調査期間は3ヶ月。3ヶ月間の資料請求数と販売センター来場組数を聞き取り調査する。資料請求数は10分の1にカウントし、来場組数の実数と合算、それを総戸数(販売対象戸数)で割って、指数を出す。指数1.0以上となるマンションを、人気物件として認定する。
指数が「5.0」を超えると即日完売が発生しやすくなる。「10」を超えれば、全戸が一瞬にして売り切れてしまう可能性が高い。

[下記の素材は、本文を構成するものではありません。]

-- ==== Sys2Proof/Machine/Assembler.lean ====
section
/-! DEFINITION. The assembler notation of the spec (`30_encoding.md` R70, R71): one spelling of each command, and the
expansion of each pseudo-instruction. No step uses this file. -/

namespace Sys2Proof.Machine

/-- The name of a register (R70; `10_state.md` R20). -/
def CfgReg.name : CfgReg → String
  | .status => "STATUS"
  | .voiceCount => "VOICE_COUNT"
  | .waveform => "WAVEFORM"
  | .gain => "GAIN"
  | .refNote => "REF_NOTE"
  | .refFreq => "REF_FREQ"
  | .sampleRate => "SAMPLE_RATE"
  | .channels => "CHANNELS"
  | .maxVoices => "MAX_VOICES"
  | .obufSize => "OBUF_SIZE"

/-- The number of a register (`10_state.md` R20). -/
def CfgReg.number : CfgReg → BitVec 8
  | .status => 0x00
  | .voiceCount => 0x01
  | .waveform => 0x02
  | .gain => 0x03
  | .refNote => 0x04
  | .refFreq => 0x05
  | .sampleRate => 0x06
  | .channels => 0x07
  | .maxVoices => 0x08
  | .obufSize => 0x09

/-- The name of a voice field (`45_system_commands.md` R190). -/
def VoiceField.name : VoiceField → String
  | .active => "ACTIVE"
  | .note => "NOTE"
  | .velocity => "VELOCITY"
  | .frequency => "FREQUENCY"
  | .phaseLo => "PHASE_LO"
  | .phaseHi => "PHASE_HI"
  | .sampleRate => "SAMPLE_RATE"
  | .trigLo => "TRIG_LO"
  | .trigHi => "TRIG_HI"
  | .rng => "RNG"

/-- A number in `0x` hexadecimal, the spelling of an exact bit pattern (R70). -/
def hexOf (n : Nat) : String := "0x" ++ String.ofList ((Nat.toDigits 16 n).map Char.toUpper)

/-- A register operand: its name, or its number where it has none (R70). -/
def regOperand (reg : BitVec 8) : String :=
  match cfgRegOf reg with
  | some r => r.name
  | none => hexOf reg.toNat

/-- A field selector operand: its name, or its number where it has none (R70). -/
def fieldOperand (field : BitVec 8) : String :=
  match voiceFieldOf field with
  | some f => f.name
  | none => hexOf field.toNat

/-- One assembler line of a command (R70): notes in decimal, indices and counts in decimal, bit patterns in
hexadecimal. -/
def assemblerLine : Instr → String
  | .cfgw reg value => "CFGW " ++ regOperand reg ++ ", " ++ hexOf value.toNat
  | .cfgr reg => "CFGR " ++ regOperand reg
  | .start => "START"
  | .stop => "STOP"
  | .clrerr => "CLRERR"
  | .seed voice value => "SEED " ++ toString voice.toNat ++ ", " ++ hexOf value.toNat
  | .vrd voice field => "VRD " ++ toString voice.toNat ++ ", " ++ fieldOperand field
  | .noteOn note velocity => "NOTE_ON " ++ toString note.toInt ++ ", " ++ hexOf velocity.toNat
  | .noteOff note => "NOTE_OFF " ++ toString note.toInt
  | .render frames base => "RENDER " ++ toString frames.toNat ++ ", " ++ toString base.toNat

/-- `NOTE_ON note` (R71): velocity 1.0. -/
def pseudoNoteOn (note : Word) : List Instr := [.noteOn note 0x3F800000]

/-- `FRAME base` (R71). -/
def pseudoFrame (base : Word) : List Instr := [.render 1 base]

/-- `CFG.<NAME> value` (R71). -/
def pseudoCfg (r : CfgReg) (value : Word) : List Instr := [.cfgw r.number value]

/-- `SETUP sr, ch, n, wf, g` (R71): six commands. -/
def pseudoSetup (sr : F32) (ch n wf : Word) (g : F32) : List Instr :=
  [.cfgw CfgReg.sampleRate.number sr, .cfgw CfgReg.channels.number ch, .cfgw CfgReg.voiceCount.number n,
    .cfgw CfgReg.waveform.number wf, .cfgw CfgReg.gain.number g, .start]

end Sys2Proof.Machine
end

実際、人気指数10以上のマンションは宣伝を控える。これ以上、客が集まっても対応しきれない、むしろ販売センターが混乱して危険と考えるからだ。だから、「そんなマンションがあったの?知らなかった」という事態が起きがち。大げさな表現ではなく、過去の超人気物件の多くはそのようにして消えていった。
「事前人気指数の計算方法」
「販売前人気指数」は、モデルルームを開く前の資料請求時点での人気度を探るもので、「これからの要注目物件」が浮き上がる指数となる。
その算出方法は、資料請求が始まった時点から調査日までの資料請求数を聞き取り調査する。その数を総戸数で割って指数を算出。指数「2」以上の物件が、販売前人気マンションとして、認定している。